Activity: Could you print exactly the lines of the listing below, starting at the line that has "cyc := s.cycNow" and ending at the line that has "overAll (List.range k) s (fun i t =>", and only those lines?
'''
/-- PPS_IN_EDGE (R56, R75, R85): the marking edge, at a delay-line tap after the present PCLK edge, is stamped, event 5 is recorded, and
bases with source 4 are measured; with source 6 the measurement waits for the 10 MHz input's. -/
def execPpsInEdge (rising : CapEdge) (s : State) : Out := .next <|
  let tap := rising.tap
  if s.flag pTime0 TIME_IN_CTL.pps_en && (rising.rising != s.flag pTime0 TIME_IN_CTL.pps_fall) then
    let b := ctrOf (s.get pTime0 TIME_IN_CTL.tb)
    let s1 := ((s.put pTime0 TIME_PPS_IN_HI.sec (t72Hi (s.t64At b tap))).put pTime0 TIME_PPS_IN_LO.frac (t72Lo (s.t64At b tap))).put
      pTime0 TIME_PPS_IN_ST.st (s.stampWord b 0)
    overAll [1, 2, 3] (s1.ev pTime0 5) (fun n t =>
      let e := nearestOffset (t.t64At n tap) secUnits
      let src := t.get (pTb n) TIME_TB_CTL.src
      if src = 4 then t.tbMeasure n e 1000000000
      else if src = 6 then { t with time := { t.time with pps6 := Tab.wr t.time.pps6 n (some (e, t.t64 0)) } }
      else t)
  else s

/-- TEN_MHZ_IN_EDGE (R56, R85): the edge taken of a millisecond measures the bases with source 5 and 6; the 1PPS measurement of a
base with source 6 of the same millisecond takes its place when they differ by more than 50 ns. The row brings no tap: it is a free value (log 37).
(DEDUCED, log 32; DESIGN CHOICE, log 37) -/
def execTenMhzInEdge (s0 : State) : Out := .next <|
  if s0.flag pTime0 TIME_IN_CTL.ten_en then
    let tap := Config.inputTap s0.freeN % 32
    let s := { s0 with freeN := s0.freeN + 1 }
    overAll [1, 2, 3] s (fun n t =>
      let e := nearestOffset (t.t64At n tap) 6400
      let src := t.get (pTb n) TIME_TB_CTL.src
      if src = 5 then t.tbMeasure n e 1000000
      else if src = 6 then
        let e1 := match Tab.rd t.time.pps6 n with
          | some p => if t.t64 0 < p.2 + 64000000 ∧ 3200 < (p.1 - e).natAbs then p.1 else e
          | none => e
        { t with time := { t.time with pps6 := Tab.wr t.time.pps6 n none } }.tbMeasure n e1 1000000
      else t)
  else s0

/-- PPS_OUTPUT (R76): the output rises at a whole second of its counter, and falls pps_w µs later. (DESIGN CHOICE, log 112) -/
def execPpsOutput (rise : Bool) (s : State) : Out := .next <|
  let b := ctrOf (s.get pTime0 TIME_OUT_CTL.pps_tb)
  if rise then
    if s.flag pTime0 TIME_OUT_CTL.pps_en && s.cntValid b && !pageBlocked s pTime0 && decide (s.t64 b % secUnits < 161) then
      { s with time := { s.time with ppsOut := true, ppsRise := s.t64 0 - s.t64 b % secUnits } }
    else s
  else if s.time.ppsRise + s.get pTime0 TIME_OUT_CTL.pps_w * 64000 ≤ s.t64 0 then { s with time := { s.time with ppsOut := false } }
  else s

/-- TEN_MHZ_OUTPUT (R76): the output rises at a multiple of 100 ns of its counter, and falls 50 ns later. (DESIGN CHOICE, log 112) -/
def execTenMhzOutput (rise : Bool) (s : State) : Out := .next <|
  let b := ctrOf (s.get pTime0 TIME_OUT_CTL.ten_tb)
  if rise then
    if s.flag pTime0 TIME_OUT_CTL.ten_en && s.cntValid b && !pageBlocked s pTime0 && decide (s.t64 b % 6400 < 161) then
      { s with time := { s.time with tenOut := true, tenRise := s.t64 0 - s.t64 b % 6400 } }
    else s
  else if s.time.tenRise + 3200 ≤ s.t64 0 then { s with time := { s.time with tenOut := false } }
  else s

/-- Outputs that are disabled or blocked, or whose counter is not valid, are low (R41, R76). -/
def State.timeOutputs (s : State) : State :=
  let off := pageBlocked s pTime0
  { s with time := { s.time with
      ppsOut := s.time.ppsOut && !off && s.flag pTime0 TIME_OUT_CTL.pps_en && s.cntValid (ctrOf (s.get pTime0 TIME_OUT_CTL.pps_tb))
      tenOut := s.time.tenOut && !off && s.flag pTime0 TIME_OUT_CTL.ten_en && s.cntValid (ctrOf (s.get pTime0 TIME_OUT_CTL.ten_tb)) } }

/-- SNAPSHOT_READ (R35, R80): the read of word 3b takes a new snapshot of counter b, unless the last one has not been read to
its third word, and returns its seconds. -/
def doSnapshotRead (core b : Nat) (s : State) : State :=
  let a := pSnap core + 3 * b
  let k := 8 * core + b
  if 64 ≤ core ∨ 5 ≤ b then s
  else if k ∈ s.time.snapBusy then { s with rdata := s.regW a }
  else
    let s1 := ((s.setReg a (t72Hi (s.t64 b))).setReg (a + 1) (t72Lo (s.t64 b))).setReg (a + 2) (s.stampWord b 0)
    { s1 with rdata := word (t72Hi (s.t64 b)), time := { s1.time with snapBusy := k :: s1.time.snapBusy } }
'''
'''
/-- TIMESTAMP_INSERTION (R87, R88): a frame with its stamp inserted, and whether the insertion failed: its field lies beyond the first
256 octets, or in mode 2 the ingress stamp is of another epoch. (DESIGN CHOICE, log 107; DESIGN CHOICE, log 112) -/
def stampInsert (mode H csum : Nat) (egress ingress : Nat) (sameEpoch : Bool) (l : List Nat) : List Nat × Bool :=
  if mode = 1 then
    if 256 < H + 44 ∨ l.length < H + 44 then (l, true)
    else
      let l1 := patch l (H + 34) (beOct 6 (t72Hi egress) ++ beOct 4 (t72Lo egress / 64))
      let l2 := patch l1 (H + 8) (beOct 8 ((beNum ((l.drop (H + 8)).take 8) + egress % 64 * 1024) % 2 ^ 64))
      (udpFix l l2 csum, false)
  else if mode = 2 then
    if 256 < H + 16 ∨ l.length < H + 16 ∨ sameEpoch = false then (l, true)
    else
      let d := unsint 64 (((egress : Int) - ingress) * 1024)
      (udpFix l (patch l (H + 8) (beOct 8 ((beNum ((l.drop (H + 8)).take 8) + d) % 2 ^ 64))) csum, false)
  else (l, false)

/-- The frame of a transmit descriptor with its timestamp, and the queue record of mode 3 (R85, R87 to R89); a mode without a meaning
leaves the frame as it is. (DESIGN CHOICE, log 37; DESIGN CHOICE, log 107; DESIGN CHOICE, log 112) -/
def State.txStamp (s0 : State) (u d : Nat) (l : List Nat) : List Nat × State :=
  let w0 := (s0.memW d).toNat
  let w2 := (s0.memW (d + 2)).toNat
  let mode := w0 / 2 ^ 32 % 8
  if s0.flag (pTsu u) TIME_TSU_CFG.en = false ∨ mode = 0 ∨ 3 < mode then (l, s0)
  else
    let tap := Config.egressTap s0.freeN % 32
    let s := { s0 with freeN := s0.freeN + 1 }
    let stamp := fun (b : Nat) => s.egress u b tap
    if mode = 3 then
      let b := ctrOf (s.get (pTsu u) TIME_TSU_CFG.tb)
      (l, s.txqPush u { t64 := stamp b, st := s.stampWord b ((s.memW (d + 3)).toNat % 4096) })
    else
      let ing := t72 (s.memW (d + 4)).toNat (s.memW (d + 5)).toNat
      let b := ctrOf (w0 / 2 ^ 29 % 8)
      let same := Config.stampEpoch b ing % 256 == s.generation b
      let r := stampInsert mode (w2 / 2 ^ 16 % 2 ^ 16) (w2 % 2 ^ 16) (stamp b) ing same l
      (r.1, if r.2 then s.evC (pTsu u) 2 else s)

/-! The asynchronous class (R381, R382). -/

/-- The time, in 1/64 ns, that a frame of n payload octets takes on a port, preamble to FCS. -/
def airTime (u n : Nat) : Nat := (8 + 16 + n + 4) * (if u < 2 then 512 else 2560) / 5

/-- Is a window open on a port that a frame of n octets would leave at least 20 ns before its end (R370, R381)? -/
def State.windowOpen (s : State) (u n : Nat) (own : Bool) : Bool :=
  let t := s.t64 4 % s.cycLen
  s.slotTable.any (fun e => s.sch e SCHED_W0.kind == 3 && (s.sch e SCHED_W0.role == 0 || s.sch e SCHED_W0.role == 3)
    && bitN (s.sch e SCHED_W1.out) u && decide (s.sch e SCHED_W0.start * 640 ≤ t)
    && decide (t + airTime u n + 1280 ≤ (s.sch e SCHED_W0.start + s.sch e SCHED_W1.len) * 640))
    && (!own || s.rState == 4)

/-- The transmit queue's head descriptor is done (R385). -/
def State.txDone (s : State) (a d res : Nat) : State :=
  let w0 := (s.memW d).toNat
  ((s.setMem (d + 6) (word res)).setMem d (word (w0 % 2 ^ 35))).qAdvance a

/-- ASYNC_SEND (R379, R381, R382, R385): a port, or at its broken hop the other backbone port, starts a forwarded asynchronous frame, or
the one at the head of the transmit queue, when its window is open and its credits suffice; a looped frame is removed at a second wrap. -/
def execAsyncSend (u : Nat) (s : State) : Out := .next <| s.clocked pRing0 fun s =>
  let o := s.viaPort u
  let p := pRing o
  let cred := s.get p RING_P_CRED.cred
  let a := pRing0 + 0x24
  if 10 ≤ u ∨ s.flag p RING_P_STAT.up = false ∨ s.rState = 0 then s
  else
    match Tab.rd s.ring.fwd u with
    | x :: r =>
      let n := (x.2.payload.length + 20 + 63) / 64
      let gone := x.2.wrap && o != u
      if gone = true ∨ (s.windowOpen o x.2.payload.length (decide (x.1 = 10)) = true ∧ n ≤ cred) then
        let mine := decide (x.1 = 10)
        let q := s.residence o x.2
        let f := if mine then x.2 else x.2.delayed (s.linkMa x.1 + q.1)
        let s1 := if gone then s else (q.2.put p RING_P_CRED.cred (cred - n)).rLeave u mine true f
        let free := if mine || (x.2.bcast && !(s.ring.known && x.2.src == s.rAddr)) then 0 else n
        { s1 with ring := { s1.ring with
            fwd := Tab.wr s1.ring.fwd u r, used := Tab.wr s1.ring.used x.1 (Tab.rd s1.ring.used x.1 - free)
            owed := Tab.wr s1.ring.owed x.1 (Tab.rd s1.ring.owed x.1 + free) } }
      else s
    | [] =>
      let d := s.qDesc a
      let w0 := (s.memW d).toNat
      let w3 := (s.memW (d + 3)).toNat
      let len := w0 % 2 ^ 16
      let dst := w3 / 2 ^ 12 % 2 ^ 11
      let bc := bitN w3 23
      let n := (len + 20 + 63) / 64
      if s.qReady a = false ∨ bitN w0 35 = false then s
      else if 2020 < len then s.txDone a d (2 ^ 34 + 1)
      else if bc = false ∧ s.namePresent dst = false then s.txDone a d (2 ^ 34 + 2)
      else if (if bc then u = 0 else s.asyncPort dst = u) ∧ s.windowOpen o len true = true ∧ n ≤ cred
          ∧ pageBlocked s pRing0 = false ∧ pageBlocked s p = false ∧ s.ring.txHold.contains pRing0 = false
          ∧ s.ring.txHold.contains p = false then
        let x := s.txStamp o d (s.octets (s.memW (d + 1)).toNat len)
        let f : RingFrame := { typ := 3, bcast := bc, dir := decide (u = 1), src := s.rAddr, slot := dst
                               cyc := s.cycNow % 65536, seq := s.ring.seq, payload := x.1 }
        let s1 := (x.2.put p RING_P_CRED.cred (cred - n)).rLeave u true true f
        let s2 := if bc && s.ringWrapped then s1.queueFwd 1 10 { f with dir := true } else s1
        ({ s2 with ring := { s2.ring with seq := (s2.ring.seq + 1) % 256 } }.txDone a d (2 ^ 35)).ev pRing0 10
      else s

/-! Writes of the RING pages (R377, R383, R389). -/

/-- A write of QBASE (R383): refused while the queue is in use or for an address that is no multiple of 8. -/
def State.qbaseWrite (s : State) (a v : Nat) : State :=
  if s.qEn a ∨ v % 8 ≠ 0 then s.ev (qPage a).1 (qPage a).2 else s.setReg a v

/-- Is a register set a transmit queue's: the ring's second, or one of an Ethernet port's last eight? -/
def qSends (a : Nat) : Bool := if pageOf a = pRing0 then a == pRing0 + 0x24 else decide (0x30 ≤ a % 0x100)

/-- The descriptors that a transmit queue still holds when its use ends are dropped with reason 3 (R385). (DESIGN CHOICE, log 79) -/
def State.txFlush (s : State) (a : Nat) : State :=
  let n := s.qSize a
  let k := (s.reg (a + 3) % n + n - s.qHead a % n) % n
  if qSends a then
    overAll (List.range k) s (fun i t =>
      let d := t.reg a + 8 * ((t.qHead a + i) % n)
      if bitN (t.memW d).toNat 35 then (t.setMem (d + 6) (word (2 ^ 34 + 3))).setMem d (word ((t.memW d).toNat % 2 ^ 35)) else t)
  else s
'''
'''
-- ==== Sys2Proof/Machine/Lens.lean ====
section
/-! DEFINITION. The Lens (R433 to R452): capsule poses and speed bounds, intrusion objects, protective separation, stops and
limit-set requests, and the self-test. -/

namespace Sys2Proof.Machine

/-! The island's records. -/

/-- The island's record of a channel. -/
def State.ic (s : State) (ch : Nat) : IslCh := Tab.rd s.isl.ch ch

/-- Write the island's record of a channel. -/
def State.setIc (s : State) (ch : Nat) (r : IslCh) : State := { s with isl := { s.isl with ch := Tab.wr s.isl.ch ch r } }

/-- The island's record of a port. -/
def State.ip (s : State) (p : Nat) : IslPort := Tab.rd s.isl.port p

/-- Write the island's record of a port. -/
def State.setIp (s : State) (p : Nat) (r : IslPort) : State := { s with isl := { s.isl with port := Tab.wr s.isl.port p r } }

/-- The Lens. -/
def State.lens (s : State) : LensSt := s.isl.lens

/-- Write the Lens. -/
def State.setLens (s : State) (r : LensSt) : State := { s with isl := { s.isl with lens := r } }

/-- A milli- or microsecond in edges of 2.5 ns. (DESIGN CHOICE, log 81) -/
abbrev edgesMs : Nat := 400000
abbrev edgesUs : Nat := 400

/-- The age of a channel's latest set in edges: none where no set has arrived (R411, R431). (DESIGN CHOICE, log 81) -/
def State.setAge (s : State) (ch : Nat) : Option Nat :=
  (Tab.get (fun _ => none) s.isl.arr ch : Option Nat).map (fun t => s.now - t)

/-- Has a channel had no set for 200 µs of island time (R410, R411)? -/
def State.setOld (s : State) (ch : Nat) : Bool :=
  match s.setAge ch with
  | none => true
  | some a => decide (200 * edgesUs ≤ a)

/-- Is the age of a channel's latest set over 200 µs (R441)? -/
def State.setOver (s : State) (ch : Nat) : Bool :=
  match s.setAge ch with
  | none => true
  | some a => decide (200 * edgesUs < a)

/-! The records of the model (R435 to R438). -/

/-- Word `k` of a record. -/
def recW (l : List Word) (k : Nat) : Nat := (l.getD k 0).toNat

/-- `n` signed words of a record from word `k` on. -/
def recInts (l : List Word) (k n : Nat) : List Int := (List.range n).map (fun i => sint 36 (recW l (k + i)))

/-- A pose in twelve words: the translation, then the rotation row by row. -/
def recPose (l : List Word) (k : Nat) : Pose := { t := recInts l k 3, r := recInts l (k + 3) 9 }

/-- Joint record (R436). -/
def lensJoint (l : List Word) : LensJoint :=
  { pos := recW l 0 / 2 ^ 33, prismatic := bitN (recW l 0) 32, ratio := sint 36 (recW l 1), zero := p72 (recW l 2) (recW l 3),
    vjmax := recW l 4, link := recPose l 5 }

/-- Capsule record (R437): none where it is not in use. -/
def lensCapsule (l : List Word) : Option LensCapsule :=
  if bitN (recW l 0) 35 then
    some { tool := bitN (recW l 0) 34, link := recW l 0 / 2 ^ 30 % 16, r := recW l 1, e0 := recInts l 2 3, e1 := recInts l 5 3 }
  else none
'''
Written reply:
                               cyc := s.cycNow % 65536, seq := s.ring.seq, payload := x.1 }
        let s1 := (x.2.put p RING_P_CRED.cred (cred - n)).rLeave u true true f
        let s2 := if bc && s.ringWrapped then s1.queueFwd 1 10 { f with dir := true } else s1
        ({ s2 with ring := { s2.ring with seq := (s2.ring.seq + 1) % 256 } }.txDone a d (2 ^ 35)).ev pRing0 10
      else s

/-! Writes of the RING pages (R377, R383, R389). -/

/-- A write of QBASE (R383): refused while the queue is in use or for an address that is no multiple of 8. -/
def State.qbaseWrite (s : State) (a v : Nat) : State :=
  if s.qEn a ∨ v % 8 ≠ 0 then s.ev (qPage a).1 (qPage a).2 else s.setReg a v

/-- Is a register set a transmit queue's: the ring's second, or one of an Ethernet port's last eight? -/
def qSends (a : Nat) : Bool := if pageOf a = pRing0 then a == pRing0 + 0x24 else decide (0x30 ≤ a % 0x100)

/-- The descriptors that a transmit queue still holds when its use ends are dropped with reason 3 (R385). (DESIGN CHOICE, log 79) -/
def State.txFlush (s : State) (a : Nat) : State :=
  let n := s.qSize a
  let k := (s.reg (a + 3) % n + n - s.qHead a % n) % n
  if qSends a then
    overAll (List.range k) s (fun i t =>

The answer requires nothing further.